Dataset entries
#####

-- ==== Sys2Proof/Certificates/Slice0/Obligations.lean ====
section
/-! DEFINITION. The statements for the provers, from the numbered rules of spec/. -/

open Sys2Proof Sys2Proof.Machine

/-! ## Encoding -/

/-- No bit of an encoding is dropped: decoding the word of a well-formed instruction gives it back, with every operand
at every value (R90 to R100). -/
def Obligations.DecodingAnEncodedInstructionGivesItBack : Prop :=
  ∀ i : Instr, i.wellFormed = true → decode (encode i) = .ok i

/-- Each word has one meaning: a word that decodes is the encoding of what it decodes to, which is well-formed. -/
def Obligations.EncodingADecodedWordGivesItBack : Prop :=
  ∀ (c : Code) (i : Instr), decode c = .ok i → encode i = c ∧ i.wellFormed = true

/-- R95: the decoding function, by OP = w / 2^28 and ARG = w mod 2^28. -/
def Obligations.CommandWordsDecodeByOpAndArg : Prop :=
  ∀ w : BitVec 32,
    let op := w.toNat / 2 ^ 28
    let arg := w.toNat % 2 ^ 28
    (op = 1 → arg = 0 → decodeCmd w = .init) ∧
    (op = 1 → arg ≠ 0 → decodeCmd w = .illegalInitArg (BitVec.ofNat 28 arg)) ∧
    (op = 2 → decodeCmd w = .absorb (BitVec.ofNat 28 arg)) ∧
    (op = 3 → arg = 0 → decodeCmd w = .finalize) ∧
    (op = 3 → arg ≠ 0 → decodeCmd w = .illegalFinalizeArg (BitVec.ofNat 28 arg)) ∧
    (op = 0 → decodeCmd w = .illegalOp0 (BitVec.ofNat 28 arg)) ∧
    (4 ≤ op → op < 8 → decodeCmd w = .illegalOp4to7 (BitVec.ofNat 2 (op - 4)) (BitVec.ofNat 28 arg)) ∧
    (8 ≤ op → decodeCmd w = .illegalOp8toF (BitVec.ofNat 3 (op - 8)) (BitVec.ofNat 28 arg))

/-- The words that R97 and V50 print, and one micro-op word of each shape from R99, decode as they say. -/
def Obligations.ExampleWordsOfTheSpecDecode : Prop :=
  decode (.cmd 0x10000000) = .ok .init ∧
  decode (.cmd 0x20000000) = .ok (.absorb 0) ∧
  decode (.cmd 0x20000003) = .ok (.absorb 3) ∧
  decode (.cmd 0x20000040) = .ok (.absorb 64) ∧
  decode (.cmd 0x2FFFFFFF) = .ok (.absorb 268435455) ∧
  decode (.cmd 0x30000000) = .ok .finalize ∧
  decode (.cmd 0x10000001) = .ok (.illegalInitArg 1) ∧
  decode (.cmd 0x00000000) = .ok (.illegalOp0 0) ∧
  decode (.cmd 0x30000040) = .ok (.illegalFinalizeArg 64) ∧
  decode (.cmd 0x80000003) = .ok (.illegalOp8toF 0 3) ∧
  decode (.uop 0x401f) = .ok (.aluRotr 31) ∧
  decode (.uop 0xb000) = .ok .aluMaj

/-- R100, U8: a micro-op word with FN = 0xC..0xF, or nonzero bits 11:5, or a SHAMT that its function does not take, is
refused by name. The fields are FN = w / 2^12, bits 11:5 = w / 2^5 mod 2^7, SHAMT = w mod 2^5. The first clause is the
meaning of the reserved functions: it stops whatever the other bits and in every state. The names of the refusals (log
entry 15), the order in which a word malformed in two ways is given one of them (log entry 23), and that a micro-op is
issued as `alu.uop` (log entry 14) are the model's choice: R100 gives no names and no order. -/
def Obligations.ReservedMicroOpsAreRefused : Prop :=
  (∀ (low : BitVec 2) (rest : BitVec 12) (s : State), exec (.aluReserved low rest) s = .refused .reservedAluFunction) ∧
  ∀ (s : State) (w : BitVec 16), s.rst = false → s.alu.uop = some w →
    let fn := w.toNat / 2 ^ 12
    let mid := w.toNat / 2 ^ 5 % 2 ^ 7
    let sh := w.toNat % 2 ^ 5
    (12 ≤ fn → step s = .refused .reservedAluFunction) ∧
    (fn < 12 → mid ≠ 0 → step s = .refused (.malformedMicroOp .aluReservedBits)) ∧
    (fn < 12 → mid = 0 → fn ≠ 4 → fn ≠ 5 → sh ≠ 0 → step s = .refused (.malformedMicroOp .aluShamtNotTaken))
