/-! setRspReady -/

@[simp] theorem setRspReady_engine (s : State) (b : Bool) :
    (s.setRspReady b).engine = s.engine := rfl
@[simp] theorem setRspReady_inflight (s : State) (b : Bool) :
    (s.setRspReady b).inflight = s.inflight := rfl
@[simp] theorem setRspReady_cmd (s : State) (b : Bool) :
    (s.setRspReady b).cmd = s.cmd := rfl
@[simp] theorem setRspReady_din (s : State) (b : Bool) :
    (s.setRspReady b).din = s.din := rfl
@[simp] theorem setRspReady_rspReady (s : State) (b : Bool) :
    (s.setRspReady b).rspReady = b := rfl
@[simp] theorem setRspReady_responses (s : State) (b : Bool) :
    (s.setRspReady b).responses = s.responses := rfl
@[simp] theorem setRspReady_rst (s : State) (b : Bool) :
    (s.setRspReady b).rst = s.rst := rfl
@[simp] theorem setRspReady_alu (s : State) (b : Bool) :
    (s.setRspReady b).alu = s.alu := rfl
@[simp] theorem setRspReady_faulted (s : State) (b : Bool) :
    (s.setRspReady b).faulted = s.faulted := rfl
@[simp] theorem setRspReady_statusReads (s : State) (b : Bool) :
    (s.setRspReady b).statusReads = s.statusReads := rfl

/-! assertReset -/

@[simp] theorem assertReset_engine (s : State) :
    (s.assertReset).engine = Engine.reset := rfl
@[simp] theorem assertReset_inflight (s : State) :
    (s.assertReset).inflight = none := rfl
@[simp] theorem assertReset_cmd (s : State) :
    (s.assertReset).cmd = s.cmd := rfl
@[simp] theorem assertReset_din (s : State) :
    (s.assertReset).din = s.din := rfl
@[simp] theorem assertReset_rspReady (s : State) :
    (s.assertReset).rspReady = s.rspReady := rfl
@[simp] theorem assertReset_responses (s : State) :
    (s.assertReset).responses = s.responses := rfl
@[simp] theorem assertReset_rst (s : State) :
    (s.assertReset).rst = true := rfl
@[simp] theorem assertReset_alu (s : State) :
    (s.assertReset).alu = { s.alu with uop := none } := rfl
@[simp] theorem assertReset_faulted (s : State) :
    (s.assertReset).faulted = s.faulted := rfl
@[simp] theorem assertReset_statusReads (s : State) :
    (s.assertReset).statusReads = s.statusReads := rfl

/-! releaseReset -/

@[simp] theorem releaseReset_engine (s : State) :
    (s.releaseReset).engine = s.engine := rfl
@[simp] theorem releaseReset_inflight (s : State) :
    (s.releaseReset).inflight = s.inflight := rfl
@[simp] theorem releaseReset_cmd (s : State) :
    (s.releaseReset).cmd = s.cmd := rfl
@[simp] theorem releaseReset_din (s : State) :
    (s.releaseReset).din = s.din := rfl
@[simp] theorem releaseReset_rspReady (s : State) :
    (s.releaseReset).rspReady = s.rspReady := rfl
@[simp] theorem releaseReset_responses (s : State) :
    (s.releaseReset).responses = s.responses := rfl
@[simp] theorem releaseReset_rst (s : State) :
    (s.releaseReset).rst = false := rfl
@[simp] theorem releaseReset_alu (s : State) :
    (s.releaseReset).alu = s.alu := rfl
@[simp] theorem releaseReset_faulted (s : State) :
    (s.releaseReset).faulted = s.faulted := rfl
@[simp] theorem releaseReset_statusReads (s : State) :
    (s.releaseReset).statusReads = s.statusReads := rfl

/-! recordError: ERR and ERRCODE, and nothing else (R212). -/

@[simp] theorem recordError_h (e : Engine) (code : CmdErrorCode) : (e.recordError code).h = e.h := by
  unfold Engine.recordError; split <;> rfl
@[simp] theorem recordError_len (e : Engine) (code : CmdErrorCode) : (e.recordError code).len = e.len := by
  unfold Engine.recordError; split <;> rfl
@[simp] theorem recordError_buf (e : Engine) (code : CmdErrorCode) : (e.recordError code).buf = e.buf := by
  unfold Engine.recordError; split <;> rfl
@[simp] theorem recordError_bufcnt (e : Engine) (code : CmdErrorCode) : (e.recordError code).bufcnt = e.bufcnt := by
  unfold Engine.recordError; split <;> rfl
@[simp] theorem recordError_phase (e : Engine) (code : CmdErrorCode) : (e.recordError code).phase = e.phase := by
  unfold Engine.recordError; split <;> rfl
@[simp] theorem recordError_err (e : Engine) (code : CmdErrorCode) : (e.recordError code).err = true := by
  unfold Engine.recordError
  split
  · assumption
  · rfl
theorem recordError_errcode (e : Engine) (code : CmdErrorCode) :
    (e.recordError code).errcode = if e.err then e.errcode else code.value := by
  unfold Engine.recordError; split <;> rfl

end Sys2Proof.Laws
end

#####

Problem statement:
Above are the records. Copy the lines beginning at the one that has "entry 15), the" and ending with the one that has "let fn := w.toNat / 2 ^ 12", unchanged.

Output of the exercise:
entry 15), the order in which a word malformed in two ways is given one of them (log entry 23), and that a micro-op is
issued as `alu.uop` (log entry 14) are the model's choice: R100 gives no names and no order. -/
def Obligations.ReservedMicroOpsAreRefused : Prop :=
  (∀ (low : BitVec 2) (rest : BitVec 12) (s : State), exec (.aluReserved low rest) s = .refused .reservedAluFunction) ∧
  ∀ (s : State) (w : BitVec 16), s.rst = false → s.alu.uop = some w →
    let fn := w.toNat / 2 ^ 12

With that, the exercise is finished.